Content starts

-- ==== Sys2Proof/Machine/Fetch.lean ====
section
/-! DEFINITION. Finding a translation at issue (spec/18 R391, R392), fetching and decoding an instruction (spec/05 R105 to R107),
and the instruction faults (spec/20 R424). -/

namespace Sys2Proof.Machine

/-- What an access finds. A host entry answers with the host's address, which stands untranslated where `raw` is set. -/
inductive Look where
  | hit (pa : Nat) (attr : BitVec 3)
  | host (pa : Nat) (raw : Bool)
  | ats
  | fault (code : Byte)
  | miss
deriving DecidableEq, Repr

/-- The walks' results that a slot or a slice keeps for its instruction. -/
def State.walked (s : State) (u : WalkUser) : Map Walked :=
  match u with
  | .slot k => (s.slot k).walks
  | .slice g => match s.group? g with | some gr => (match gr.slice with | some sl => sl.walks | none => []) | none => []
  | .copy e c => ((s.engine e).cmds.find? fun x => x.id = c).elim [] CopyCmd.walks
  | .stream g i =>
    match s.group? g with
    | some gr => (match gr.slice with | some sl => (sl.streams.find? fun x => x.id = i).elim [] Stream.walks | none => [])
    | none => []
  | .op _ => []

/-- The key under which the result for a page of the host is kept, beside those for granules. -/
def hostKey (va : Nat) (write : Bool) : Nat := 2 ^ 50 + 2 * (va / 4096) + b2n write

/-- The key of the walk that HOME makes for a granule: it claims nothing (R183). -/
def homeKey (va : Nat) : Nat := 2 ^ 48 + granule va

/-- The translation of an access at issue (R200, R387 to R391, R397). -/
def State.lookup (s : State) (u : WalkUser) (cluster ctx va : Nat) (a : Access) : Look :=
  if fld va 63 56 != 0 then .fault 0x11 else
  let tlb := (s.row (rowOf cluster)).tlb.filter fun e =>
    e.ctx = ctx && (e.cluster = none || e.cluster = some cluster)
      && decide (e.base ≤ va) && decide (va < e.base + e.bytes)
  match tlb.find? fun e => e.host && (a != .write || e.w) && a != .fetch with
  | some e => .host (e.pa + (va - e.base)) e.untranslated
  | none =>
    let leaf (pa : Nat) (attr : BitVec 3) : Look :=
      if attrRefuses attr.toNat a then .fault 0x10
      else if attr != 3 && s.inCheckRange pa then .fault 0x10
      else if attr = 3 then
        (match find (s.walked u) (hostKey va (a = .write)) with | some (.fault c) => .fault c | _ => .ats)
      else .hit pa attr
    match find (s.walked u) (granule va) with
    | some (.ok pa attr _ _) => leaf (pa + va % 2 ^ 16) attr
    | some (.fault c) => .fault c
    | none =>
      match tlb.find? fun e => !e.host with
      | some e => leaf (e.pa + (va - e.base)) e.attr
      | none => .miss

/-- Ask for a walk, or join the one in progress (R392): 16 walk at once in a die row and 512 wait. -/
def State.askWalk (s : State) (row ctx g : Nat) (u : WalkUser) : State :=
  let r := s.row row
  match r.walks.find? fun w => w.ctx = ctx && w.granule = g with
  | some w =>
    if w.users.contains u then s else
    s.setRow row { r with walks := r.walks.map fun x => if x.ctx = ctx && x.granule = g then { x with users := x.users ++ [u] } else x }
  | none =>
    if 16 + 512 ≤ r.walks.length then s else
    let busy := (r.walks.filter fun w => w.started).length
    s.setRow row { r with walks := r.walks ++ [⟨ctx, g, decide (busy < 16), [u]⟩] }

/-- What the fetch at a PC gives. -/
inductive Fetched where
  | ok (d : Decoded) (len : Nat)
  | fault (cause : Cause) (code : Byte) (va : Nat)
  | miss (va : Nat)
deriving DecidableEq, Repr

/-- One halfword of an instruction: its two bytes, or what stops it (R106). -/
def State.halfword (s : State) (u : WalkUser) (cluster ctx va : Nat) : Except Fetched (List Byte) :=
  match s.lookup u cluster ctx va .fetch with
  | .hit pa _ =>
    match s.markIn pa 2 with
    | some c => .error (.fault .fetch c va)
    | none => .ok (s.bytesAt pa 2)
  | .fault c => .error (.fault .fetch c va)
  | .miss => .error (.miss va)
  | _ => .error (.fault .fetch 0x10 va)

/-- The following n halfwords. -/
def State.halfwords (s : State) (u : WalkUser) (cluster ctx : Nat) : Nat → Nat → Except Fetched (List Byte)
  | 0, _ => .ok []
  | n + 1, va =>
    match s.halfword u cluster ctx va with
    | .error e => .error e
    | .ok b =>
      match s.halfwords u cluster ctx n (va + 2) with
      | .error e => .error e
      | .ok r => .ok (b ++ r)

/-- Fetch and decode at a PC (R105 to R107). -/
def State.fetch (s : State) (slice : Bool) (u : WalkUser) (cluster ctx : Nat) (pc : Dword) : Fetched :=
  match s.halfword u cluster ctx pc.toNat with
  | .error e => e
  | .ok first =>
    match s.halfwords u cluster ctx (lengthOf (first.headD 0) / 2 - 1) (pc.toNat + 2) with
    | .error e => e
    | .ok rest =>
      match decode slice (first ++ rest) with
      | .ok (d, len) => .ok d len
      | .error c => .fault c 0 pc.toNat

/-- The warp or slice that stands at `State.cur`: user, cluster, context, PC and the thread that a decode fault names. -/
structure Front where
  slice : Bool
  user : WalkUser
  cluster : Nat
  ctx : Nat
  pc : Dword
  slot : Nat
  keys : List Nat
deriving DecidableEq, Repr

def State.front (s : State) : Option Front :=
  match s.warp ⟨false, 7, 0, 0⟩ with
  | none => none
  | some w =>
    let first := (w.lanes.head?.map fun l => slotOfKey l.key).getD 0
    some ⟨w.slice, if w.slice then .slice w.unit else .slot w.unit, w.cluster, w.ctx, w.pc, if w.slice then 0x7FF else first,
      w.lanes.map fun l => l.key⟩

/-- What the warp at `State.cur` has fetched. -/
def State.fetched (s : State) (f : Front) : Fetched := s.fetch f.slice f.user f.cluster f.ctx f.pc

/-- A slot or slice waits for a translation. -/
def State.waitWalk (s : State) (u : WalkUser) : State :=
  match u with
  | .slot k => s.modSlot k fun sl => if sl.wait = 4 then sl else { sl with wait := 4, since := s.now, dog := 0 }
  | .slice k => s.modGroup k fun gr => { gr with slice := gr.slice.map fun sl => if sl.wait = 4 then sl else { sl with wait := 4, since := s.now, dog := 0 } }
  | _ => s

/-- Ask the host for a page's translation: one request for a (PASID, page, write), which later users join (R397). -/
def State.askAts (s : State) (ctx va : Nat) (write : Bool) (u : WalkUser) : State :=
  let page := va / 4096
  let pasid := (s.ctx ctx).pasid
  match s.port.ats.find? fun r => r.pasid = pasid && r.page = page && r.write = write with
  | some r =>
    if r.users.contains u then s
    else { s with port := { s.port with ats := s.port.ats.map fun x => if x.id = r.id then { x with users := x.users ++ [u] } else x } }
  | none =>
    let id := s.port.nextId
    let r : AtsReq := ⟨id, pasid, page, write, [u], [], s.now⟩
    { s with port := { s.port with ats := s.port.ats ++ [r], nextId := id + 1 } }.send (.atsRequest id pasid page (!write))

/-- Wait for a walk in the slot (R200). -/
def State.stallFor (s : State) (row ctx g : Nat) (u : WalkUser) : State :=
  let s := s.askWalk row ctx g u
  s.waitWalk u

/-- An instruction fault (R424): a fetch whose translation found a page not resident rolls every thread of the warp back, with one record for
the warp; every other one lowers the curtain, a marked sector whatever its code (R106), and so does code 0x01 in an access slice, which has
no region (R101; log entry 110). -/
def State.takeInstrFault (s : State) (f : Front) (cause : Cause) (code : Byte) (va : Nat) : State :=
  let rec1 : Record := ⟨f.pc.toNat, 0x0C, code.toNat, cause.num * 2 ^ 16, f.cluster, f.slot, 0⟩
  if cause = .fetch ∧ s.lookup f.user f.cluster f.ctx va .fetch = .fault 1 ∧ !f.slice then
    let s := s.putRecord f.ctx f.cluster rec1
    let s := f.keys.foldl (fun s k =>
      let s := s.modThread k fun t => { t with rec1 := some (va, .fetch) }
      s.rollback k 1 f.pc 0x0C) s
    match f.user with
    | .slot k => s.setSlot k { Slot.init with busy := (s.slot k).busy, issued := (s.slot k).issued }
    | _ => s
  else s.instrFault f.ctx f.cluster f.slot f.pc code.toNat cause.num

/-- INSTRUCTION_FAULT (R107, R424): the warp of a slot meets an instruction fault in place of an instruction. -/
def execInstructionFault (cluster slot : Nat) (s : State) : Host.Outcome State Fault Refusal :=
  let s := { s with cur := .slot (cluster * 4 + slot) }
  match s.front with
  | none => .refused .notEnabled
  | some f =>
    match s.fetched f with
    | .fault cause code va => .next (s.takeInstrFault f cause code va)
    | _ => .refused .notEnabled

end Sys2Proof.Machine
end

Content ends
Content starts

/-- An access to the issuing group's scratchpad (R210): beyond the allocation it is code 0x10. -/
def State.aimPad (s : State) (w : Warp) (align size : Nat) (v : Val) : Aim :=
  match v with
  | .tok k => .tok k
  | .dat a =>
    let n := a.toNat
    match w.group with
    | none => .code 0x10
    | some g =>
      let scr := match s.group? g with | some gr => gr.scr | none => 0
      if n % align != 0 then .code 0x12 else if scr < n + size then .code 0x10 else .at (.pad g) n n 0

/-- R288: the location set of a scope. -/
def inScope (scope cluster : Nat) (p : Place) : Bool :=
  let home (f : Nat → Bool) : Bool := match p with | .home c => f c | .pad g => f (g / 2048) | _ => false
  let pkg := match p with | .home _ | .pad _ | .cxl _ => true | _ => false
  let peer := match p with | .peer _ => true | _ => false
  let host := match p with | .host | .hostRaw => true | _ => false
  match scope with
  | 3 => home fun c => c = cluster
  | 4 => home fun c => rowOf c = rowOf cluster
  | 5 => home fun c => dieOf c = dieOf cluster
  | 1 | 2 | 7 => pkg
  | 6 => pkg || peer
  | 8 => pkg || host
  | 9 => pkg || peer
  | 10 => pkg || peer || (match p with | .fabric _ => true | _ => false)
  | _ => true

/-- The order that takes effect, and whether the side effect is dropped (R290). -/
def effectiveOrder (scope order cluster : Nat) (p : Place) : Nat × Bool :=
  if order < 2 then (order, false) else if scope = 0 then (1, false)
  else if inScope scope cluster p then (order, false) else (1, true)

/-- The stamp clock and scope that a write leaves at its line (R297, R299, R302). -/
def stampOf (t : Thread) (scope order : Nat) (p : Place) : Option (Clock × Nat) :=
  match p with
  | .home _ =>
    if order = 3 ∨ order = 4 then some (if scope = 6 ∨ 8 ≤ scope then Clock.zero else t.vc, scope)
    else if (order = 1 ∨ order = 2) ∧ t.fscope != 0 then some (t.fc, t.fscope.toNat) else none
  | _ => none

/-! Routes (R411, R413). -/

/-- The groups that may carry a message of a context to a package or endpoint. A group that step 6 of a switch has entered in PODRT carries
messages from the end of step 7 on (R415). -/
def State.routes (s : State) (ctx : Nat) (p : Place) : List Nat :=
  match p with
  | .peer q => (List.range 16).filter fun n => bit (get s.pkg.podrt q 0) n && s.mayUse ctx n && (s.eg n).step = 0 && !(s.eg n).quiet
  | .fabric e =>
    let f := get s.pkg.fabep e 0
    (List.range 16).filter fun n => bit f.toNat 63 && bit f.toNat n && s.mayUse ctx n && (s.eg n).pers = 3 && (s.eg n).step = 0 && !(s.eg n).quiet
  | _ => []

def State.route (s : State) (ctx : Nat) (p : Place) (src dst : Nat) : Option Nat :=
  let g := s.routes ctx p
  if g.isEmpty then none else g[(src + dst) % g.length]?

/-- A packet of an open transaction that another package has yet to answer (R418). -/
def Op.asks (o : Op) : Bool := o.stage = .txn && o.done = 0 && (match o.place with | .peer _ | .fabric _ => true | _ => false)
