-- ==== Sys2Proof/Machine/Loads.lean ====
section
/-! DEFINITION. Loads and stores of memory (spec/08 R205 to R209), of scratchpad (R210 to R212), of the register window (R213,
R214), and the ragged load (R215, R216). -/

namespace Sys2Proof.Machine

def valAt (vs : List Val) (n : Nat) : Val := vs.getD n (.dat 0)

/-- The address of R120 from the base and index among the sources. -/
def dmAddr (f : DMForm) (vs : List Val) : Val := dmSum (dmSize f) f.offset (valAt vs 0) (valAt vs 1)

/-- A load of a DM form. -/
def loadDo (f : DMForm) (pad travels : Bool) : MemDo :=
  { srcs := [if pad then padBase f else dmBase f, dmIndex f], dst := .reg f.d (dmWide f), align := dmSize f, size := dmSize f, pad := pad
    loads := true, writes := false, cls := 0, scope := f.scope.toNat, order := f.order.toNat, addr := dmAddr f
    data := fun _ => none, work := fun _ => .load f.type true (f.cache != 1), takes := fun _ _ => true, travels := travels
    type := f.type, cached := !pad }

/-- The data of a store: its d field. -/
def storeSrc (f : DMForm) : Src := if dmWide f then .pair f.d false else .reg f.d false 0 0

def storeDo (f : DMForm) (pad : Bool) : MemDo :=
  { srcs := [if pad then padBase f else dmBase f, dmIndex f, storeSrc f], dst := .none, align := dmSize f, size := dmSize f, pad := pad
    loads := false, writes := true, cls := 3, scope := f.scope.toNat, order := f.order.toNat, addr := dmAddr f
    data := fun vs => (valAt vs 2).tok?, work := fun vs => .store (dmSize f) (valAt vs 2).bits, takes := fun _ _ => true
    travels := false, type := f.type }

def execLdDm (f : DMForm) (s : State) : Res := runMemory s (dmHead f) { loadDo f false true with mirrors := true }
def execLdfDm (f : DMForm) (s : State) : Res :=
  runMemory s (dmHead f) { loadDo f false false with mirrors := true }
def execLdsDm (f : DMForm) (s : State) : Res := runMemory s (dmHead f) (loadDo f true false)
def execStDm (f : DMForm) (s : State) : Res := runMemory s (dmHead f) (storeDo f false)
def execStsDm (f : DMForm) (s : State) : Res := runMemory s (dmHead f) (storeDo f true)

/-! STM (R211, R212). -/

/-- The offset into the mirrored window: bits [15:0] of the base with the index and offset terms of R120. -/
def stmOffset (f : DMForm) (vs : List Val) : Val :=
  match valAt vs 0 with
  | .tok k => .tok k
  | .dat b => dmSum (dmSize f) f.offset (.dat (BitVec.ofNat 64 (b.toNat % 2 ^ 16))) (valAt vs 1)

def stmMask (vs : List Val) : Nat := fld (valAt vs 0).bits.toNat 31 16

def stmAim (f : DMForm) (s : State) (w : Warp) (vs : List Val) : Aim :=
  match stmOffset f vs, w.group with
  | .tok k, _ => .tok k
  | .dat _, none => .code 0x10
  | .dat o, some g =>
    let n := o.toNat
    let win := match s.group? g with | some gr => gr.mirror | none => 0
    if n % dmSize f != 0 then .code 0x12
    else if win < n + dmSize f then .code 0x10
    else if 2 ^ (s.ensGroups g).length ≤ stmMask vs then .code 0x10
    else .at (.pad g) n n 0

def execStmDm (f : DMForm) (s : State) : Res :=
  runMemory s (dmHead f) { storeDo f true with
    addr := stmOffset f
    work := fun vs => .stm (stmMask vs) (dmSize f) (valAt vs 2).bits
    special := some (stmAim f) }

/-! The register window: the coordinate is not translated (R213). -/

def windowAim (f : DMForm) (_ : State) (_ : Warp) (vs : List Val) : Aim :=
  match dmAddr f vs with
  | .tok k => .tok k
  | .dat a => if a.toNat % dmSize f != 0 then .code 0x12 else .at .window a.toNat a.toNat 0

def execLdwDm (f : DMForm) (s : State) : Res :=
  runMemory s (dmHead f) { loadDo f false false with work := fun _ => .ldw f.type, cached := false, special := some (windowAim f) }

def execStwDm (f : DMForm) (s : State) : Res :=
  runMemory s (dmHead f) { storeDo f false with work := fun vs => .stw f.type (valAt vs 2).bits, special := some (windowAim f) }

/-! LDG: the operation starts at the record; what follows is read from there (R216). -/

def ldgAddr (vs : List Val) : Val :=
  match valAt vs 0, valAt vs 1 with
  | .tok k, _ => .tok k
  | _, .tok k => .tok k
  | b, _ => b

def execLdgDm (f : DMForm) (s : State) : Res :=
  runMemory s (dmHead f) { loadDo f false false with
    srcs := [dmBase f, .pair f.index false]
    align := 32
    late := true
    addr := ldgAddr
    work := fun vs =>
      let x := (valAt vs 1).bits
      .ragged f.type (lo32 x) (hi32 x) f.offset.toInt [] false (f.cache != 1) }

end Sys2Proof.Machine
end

Content ends

● **What you should do**
Which lines of the records above contain the word "BitVec"? Copy each of them.

● **Output for this exercise**
  | hit (pa : Nat) (attr : BitVec 3)
    let leaf (pa : Nat) (attr : BitVec 3) : Look :=
  | .dat b => dmSum (dmSize f) f.offset (.dat (BitVec.ofNat 64 (b.toNat % 2 ^ 16))) (valAt vs 1)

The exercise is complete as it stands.